PROBLEM REQUIREMENTS: Word for word, repeat every entry that appears below.

RECORDS FOR PROCESSING:
-- ==== Sys2Proof/Certificates/Slice0/Obligations.lean ====
section
/-!
DEFINITION. The statements about the machine, for the provers.
-/

open Sys2Proof Sys2Proof.Machine

/-- Integer arithmetic, logic, compares, moves and constants: every member of a group that passes its checks gets the
manual's value in d with latency 4, or 6 for the wide compares; the wide forms write their 64-bit value to the pair d with
latency 6 (R68 to R75). -/
def Obligations.IntegerResults : Prop :=
  (∀ (i : Instr) (r : Fixed) (s : State) (ls : List Lane), integerResult i = some r → s.Ready (instrForm i) ls →
     exec i s = .next (s.completed ls r.done)) ∧
  (∀ (i : Instr) (r : Fixed2) (s : State) (ls : List Lane), wideResult i = some r → s.Ready (instrForm i) ls →
     exec i s = .next (s.completed ls r.done))

/-- Floating point: one rounding of the exact value, the minimum and maximum bit for bit, compares with a NaN unordered; the
special functions and random forms give each member a function of its own operand words alone (R146 to R152, R159 to R161).
The roundings of the special functions rest on log entry 43. -/
def Obligations.FloatResults : Prop :=
  (∀ (i : Instr) (r : Fixed) (s : State) (ls : List Lane), floatResult i = some r → s.Ready (instrForm i) ls →
     exec i s = .next (s.completed ls r.done)) ∧
  (∀ (i : Instr) (r : Fixed) (s : State) (ls : List Lane), specialResult i = some r → s.Ready (instrForm i) ls →
     exec i s = .next (s.completed ls r.done))

/-- The extended forms and the packing forms (R153, R157). -/
def Obligations.ExtendedResults : Prop :=
  (∀ (i : Instr) (r : Fixed2) (s : State) (ls : List Lane), extendedResult i = some r → s.Ready (instrForm i) ls →
    exec i s = .next (s.completed ls r.done)) ∧
  (∀ (i : Instr) (r : Fixed) (s : State) (ls : List Lane), packResult i = some r → s.Ready (instrForm i) ls →
    exec i s = .next (s.completed ls r.done))

/-- Conversions: `REQ` writes the requantised word and sets `SAT` where it clamped (R158); `CVT` writes its word with its
status, and under stochastic rounding the issue slot's state advances once for the whole group (R134, R156). -/
def Obligations.ConversionResults : Prop :=
  (∀ (i : Instr) (r : Stated) (s : State) (ls : List Lane), requantResult i = some r → s.Ready (instrForm i) ls →
    exec i s = .next (s.completed ls r.done)) ∧
  (∀ (d a c : BitVec 7) (t : BitVec 1) (r : BitVec 3) (s : State) (l : Lane) (ls : List Lane),
    s.Ready (instrForm (.cvt d a c t r)) (l :: ls) →
    let u := s.completed (l :: ls) (fun m => Stated.done
      { dst := d, value := fun m => ((cvt c t r m.rsLane (m.reg a)).1, (cvt c t r m.rsLane (m.reg a)).2.bits) } m)
    exec (.cvt d a c t r) s = .next (if r = 4#3 then
      u.modTeam s.cur.team (fun tm => { tm with rs := tm.rs.set s.curSlot l.rsWord }) else u))

/-- Cross-lane instructions: with one partition setting in the group, each member gets its word from the present lanes
of its tile (R22, R84 to R88, R164). -/
def Obligations.CrossLaneResults : Prop :=
  ∀ (i : Instr) (r : Fixed) (s : State) (ls : List Lane), crossResult ls i = some r → s.Ready (instrForm i) ls →
    OnePart ls → exec i s = .next (s.completed ls r.done)

/-- `SOFTMAX` over a tile: every member's word and status, and the first-NaN trap set up where it applies (R140, R162,
R163).
The first-NaN trap is read as log entry 44 says. -/
def Obligations.SoftmaxResult : Prop :=
  ∀ (d a b : BitVec 7) (s : State) (ls : List Lane), s.Ready (instrForm (.softmax d a b)) ls → OnePart ls →
    exec (.softmax d a b) s = .next (s.completed ls (softDone ls s.now d a b))

/-- When the members of a group hold different partition settings, a cross-lane instruction traps with `PARTMIX` in
every member, and has no effect in any (R23). -/
def Obligations.PartitionMix : Prop :=
  ∀ (i : Instr) (s : State) (ls : List Lane), crossesLanes i → s.Ready (instrForm i) ls → ¬OnePart ls →
    exec i s = .next (s.trapped ls (fun _ => .of .partmix))

/-- A branch moves the members in which its condition holds to slot 1 of the bundle disp18 bundles on; the others go on
at the next slot (R32, R65). -/
def Obligations.BranchTargets : Prop :=
  ∀ (i : Instr) (x : BitVec 18) (taken : Lane → Bool) (s : State) (ls : List Lane), branchOf i = some (x, taken) →
    s.Ready (instrForm i) ls → exec i s = .next (s.completed ls (branchDone x taken))

/-- `JMP`, `RET` and `CALLR` go to the address in a pair, and `CALLR` writes the link; `CALL` branches and writes the
link; an address that is not a multiple of 4 traps with `ALIGN` at the branch, in the members that have one and in no other
(R32, R33, R61, R65, R67). -/
def Obligations.JumpsAndCalls : Prop :=
  (∀ (i : Instr) (a : BitVec 7) (d : Option (BitVec 7)) (s : State) (ls : List Lane), jumpOf i = some (a, d) →
    s.Ready (instrForm i) ls →
    ((∀ l ∈ ls, (l.pair a).toNat % 4 = 0) → exec i s = .next (s.completed ls (jumpDone a d))) ∧
    ((∀ l ∈ ls, (l.pair a).toNat % 4 ≠ 0) → exec i s = .next (s.trapped ls (fun l => .atAddr .align (l.pair a)))) ∧
    exec i s = .next (s.mixed ls (jumpDone a d) (fun l =>
      if (l.pair a).toNat % 4 = 0 then none else some (.atAddr .align (l.pair a))))) ∧
  (∀ (a : BitVec 7) (x : BitVec 18) (s : State) (ls : List Lane), s.Ready (instrForm (.call a x)) ls →
    exec (.call a x) s = .next (s.completed ls (fun l =>
      { branchDone x (fun _ => true) l with writes := l.wr2 a l.link, lat := 6 })))

/-- `NOP` only passes on, and after `YIELD` the group counts as one that became ready in its cycle; `EXIT` parks its
threads, each leaving its join registers once the threads that trapped in a place before its own have left theirs;
`REFORM` and `REFORM.B` file the threads that are not in `TRAPPED`, for the core's bins or for their home blocks'
collectors (R10, R11, R14, R17, R24, R63). Where `EXIT` stands is read as log entry 40 says. -/
def Obligations.MiscEffects : Prop :=
  ∀ (s : State) (ls : List Lane),
    (s.Ready (instrForm .nop) ls → exec .nop s = .next (s.completed ls (fun _ => {}))) ∧
    (s.Ready (instrForm .yield) ls → exec .yield s = .next ((s.completed ls (fun _ => {})).modTeam s.cur.team (fun t =>
      { t with groups := t.groups.map (fun g =>
          if ∃ l ∈ ls, l.th.idx ∈ g.members then { g with since := some s.now } else g) }))) ∧
    (s.Ready (instrForm .exit) ls → exec .exit s = .next ((sortBy id (ls.map (fun l => l.th.idx))).foldl
      (fun s j => ((s.leaveBefore s.cur.team j).withdraw s.cur.team j).exitCheck s.cur.team j)
      (s.completed ls (fun _ => { stay := true, upd := fun t => { t with st := .parked, left := t.st, why := .exit } })))) ∧
    (s.Ready (instrForm .reform) ls →
      let u := s.completed ls (fun l => { upd := if l.th.st = .trapped then id else fun t => { t with st := .filed, why := .none } })
      exec .reform s = .next { u with reforms :=
        u.reforms ++ (ls.filter (fun l => l.th.st ≠ .trapped)).map (fun l => (u.cur.team, l.th.idx)) }) ∧
    (s.Ready (instrForm .reformB) ls → exec .reformB s = .next
      ((sortBy id ((ls.filter (fun l => l.th.st ≠ .trapped)).map (fun l => blockOf l.th.idx)).eraseDups).foldl
        (fun s b => s.collectorCheck s.cur.team b)
        (s.completed ls (fun l =>
          { upd := if l.th.st = .trapped then id else fun t => { t with st := .filed, why := .collector } }))))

RESULT:
-- ==== Sys2Proof/Certificates/Slice0/Obligations.lean ====
section
/-!
DEFINITION. The statements about the machine, for the provers.
-/

open Sys2Proof Sys2Proof.Machine

/-- Integer arithmetic, logic, compares, moves and constants: every member of a group that passes its checks gets the
manual's value in d with latency 4, or 6 for the wide compares; the wide forms write their 64-bit value to the pair d with
latency 6 (R68 to R75). -/
def Obligations.IntegerResults : Prop :=
  (∀ (i : Instr) (r : Fixed) (s : State) (ls : List Lane), integerResult i = some r → s.Ready (instrForm i) ls →
     exec i s = .next (s.completed ls r.done)) ∧
  (∀ (i : Instr) (r : Fixed2) (s : State) (ls : List Lane), wideResult i = some r → s.Ready (instrForm i) ls →
     exec i s = .next (s.completed ls r.done))

/-- Floating point: one rounding of the exact value, the minimum and maximum bit for bit, compares with a NaN unordered; the
special functions and random forms give each member a function of its own operand words alone (R146 to R152, R159 to R161).
The roundings of the special functions rest on log entry 43. -/
def Obligations.FloatResults : Prop :=
  (∀ (i : Instr) (r : Fixed) (s : State) (ls : List Lane), floatResult i = some r → s.Ready (instrForm i) ls →
     exec i s = .next (s.completed ls r.done)) ∧
  (∀ (i : Instr) (r : Fixed) (s : State) (ls : List Lane), specialResult i = some r → s.Ready (instrForm i) ls →
     exec i s = .next (s.completed ls r.done))

/-- The extended forms and the packing forms (R153, R157). -/
def Obligations.ExtendedResults : Prop :=
  (∀ (i : Instr) (r : Fixed2) (s : State) (ls : List Lane), extendedResult i = some r → s.Ready (instrForm i) ls →
    exec i s = .next (s.completed ls r.done)) ∧
  (∀ (i : Instr) (r : Fixed) (s : State) (ls : List Lane), packResult i = some r → s.Ready (instrForm i) ls →
    exec i s = .next (s.completed ls r.done))

/-- Conversions: `REQ` writes the requantised word and sets `SAT` where it clamped (R158); `CVT` writes its word with its
status, and under stochastic rounding the issue slot's state advances once for the whole group (R134, R156). -/
def Obligations.ConversionResults : Prop :=
  (∀ (i : Instr) (r : Stated) (s : State) (ls : List Lane), requantResult i = some r → s.Ready (instrForm i) ls →
    exec i s = .next (s.completed ls r.done)) ∧
  (∀ (d a c : BitVec 7) (t : BitVec 1) (r : BitVec 3) (s : State) (l : Lane) (ls : List Lane),
    s.Ready (instrForm (.cvt d a c t r)) (l :: ls) →
    let u := s.completed (l :: ls) (fun m => Stated.done
      { dst := d, value := fun m => ((cvt c t r m.rsLane (m.reg a)).1, (cvt c t r m.rsLane (m.reg a)).2.bits) } m)
    exec (.cvt d a c t r) s = .next (if r = 4#3 then
      u.modTeam s.cur.team (fun tm => { tm with rs := tm.rs.set s.curSlot l.rsWord }) else u))

/-- Cross-lane instructions: with one partition setting in the group, each member gets its word from the present lanes
of its tile (R22, R84 to R88, R164). -/
def Obligations.CrossLaneResults : Prop :=
  ∀ (i : Instr) (r : Fixed) (s : State) (ls : List Lane), crossResult ls i = some r → s.Ready (instrForm i) ls →
    OnePart ls → exec i s = .next (s.completed ls r.done)

/-- `SOFTMAX` over a tile: every member's word and status, and the first-NaN trap set up where it applies (R140, R162,
R163).
The first-NaN trap is read as log entry 44 says. -/
def Obligations.SoftmaxResult : Prop :=
  ∀ (d a b : BitVec 7) (s : State) (ls : List Lane), s.Ready (instrForm (.softmax d a b)) ls → OnePart ls →
    exec (.softmax d a b) s = .next (s.completed ls (softDone ls s.now d a b))

/-- When the members of a group hold different partition settings, a cross-lane instruction traps with `PARTMIX` in
every member, and has no effect in any (R23). -/
def Obligations.PartitionMix : Prop :=
  ∀ (i : Instr) (s : State) (ls : List Lane), crossesLanes i → s.Ready (instrForm i) ls → ¬OnePart ls →
    exec i s = .next (s.trapped ls (fun _ => .of .partmix))

/-- A branch moves the members in which its condition holds to slot 1 of the bundle disp18 bundles on; the others go on
at the next slot (R32, R65). -/
def Obligations.BranchTargets : Prop :=
  ∀ (i : Instr) (x : BitVec 18) (taken : Lane → Bool) (s : State) (ls : List Lane), branchOf i = some (x, taken) →
    s.Ready (instrForm i) ls → exec i s = .next (s.completed ls (branchDone x taken))

/-- `JMP`, `RET` and `CALLR` go to the address in a pair, and `CALLR` writes the link; `CALL` branches and writes the
link; an address that is not a multiple of 4 traps with `ALIGN` at the branch, in the members that have one and in no other
(R32, R33, R61, R65, R67). -/
def Obligations.JumpsAndCalls : Prop :=
  (∀ (i : Instr) (a : BitVec 7) (d : Option (BitVec 7)) (s : State) (ls : List Lane), jumpOf i = some (a, d) →
    s.Ready (instrForm i) ls →
    ((∀ l ∈ ls, (l.pair a).toNat % 4 = 0) → exec i s = .next (s.completed ls (jumpDone a d))) ∧
    ((∀ l ∈ ls, (l.pair a).toNat % 4 ≠ 0) → exec i s = .next (s.trapped ls (fun l => .atAddr .align (l.pair a)))) ∧
    exec i s = .next (s.mixed ls (jumpDone a d) (fun l =>
      if (l.pair a).toNat % 4 = 0 then none else some (.atAddr .align (l.pair a))))) ∧
  (∀ (a : BitVec 7) (x : BitVec 18) (s : State) (ls : List Lane), s.Ready (instrForm (.call a x)) ls →
    exec (.call a x) s = .next (s.completed ls (fun l =>
      { branchDone x (fun _ => true) l with writes := l.wr2 a l.link, lat := 6 })))

/-- `NOP` only passes on, and after `YIELD` the group counts as one that became ready in its cycle; `EXIT` parks its
threads, each leaving its join registers once the threads that trapped in a place before its own have left theirs;
`REFORM` and `REFORM.B` file the threads that are not in `TRAPPED`, for the core's bins or for their home blocks'
collectors (R10, R11, R14, R17, R24, R63). Where `EXIT` stands is read as log entry 40 says. -/
def Obligations.MiscEffects : Prop :=
  ∀ (s : State) (ls : List Lane),
    (s.Ready (instrForm .nop) ls → exec .nop s = .next (s.completed ls (fun _ => {}))) ∧
    (s.Ready (instrForm .yield) ls → exec .yield s = .next ((s.completed ls (fun _ => {})).modTeam s.cur.team (fun t =>
      { t with groups := t.groups.map (fun g =>
          if ∃ l ∈ ls, l.th.idx ∈ g.members then { g with since := some s.now } else g) }))) ∧
    (s.Ready (instrForm .exit) ls → exec .exit s = .next ((sortBy id (ls.map (fun l => l.th.idx))).foldl
      (fun s j => ((s.leaveBefore s.cur.team j).withdraw s.cur.team j).exitCheck s.cur.team j)
      (s.completed ls (fun _ => { stay := true, upd := fun t => { t with st := .parked, left := t.st, why := .exit } })))) ∧
    (s.Ready (instrForm .reform) ls →
      let u := s.completed ls (fun l => { upd := if l.th.st = .trapped then id else fun t => { t with st := .filed, why := .none } })
      exec .reform s = .next { u with reforms :=
        u.reforms ++ (ls.filter (fun l => l.th.st ≠ .trapped)).map (fun l => (u.cur.team, l.th.idx)) }) ∧
    (s.Ready (instrForm .reformB) ls → exec .reformB s = .next
      ((sortBy id ((ls.filter (fun l => l.th.st ≠ .trapped)).map (fun l => blockOf l.th.idx)).eraseDups).foldl
        (fun s b => s.collectorCheck s.cur.team b)
        (s.completed ls (fun l =>
          { upd := if l.th.st = .trapped then id else fun t => { t with st := .filed, why := .collector } }))))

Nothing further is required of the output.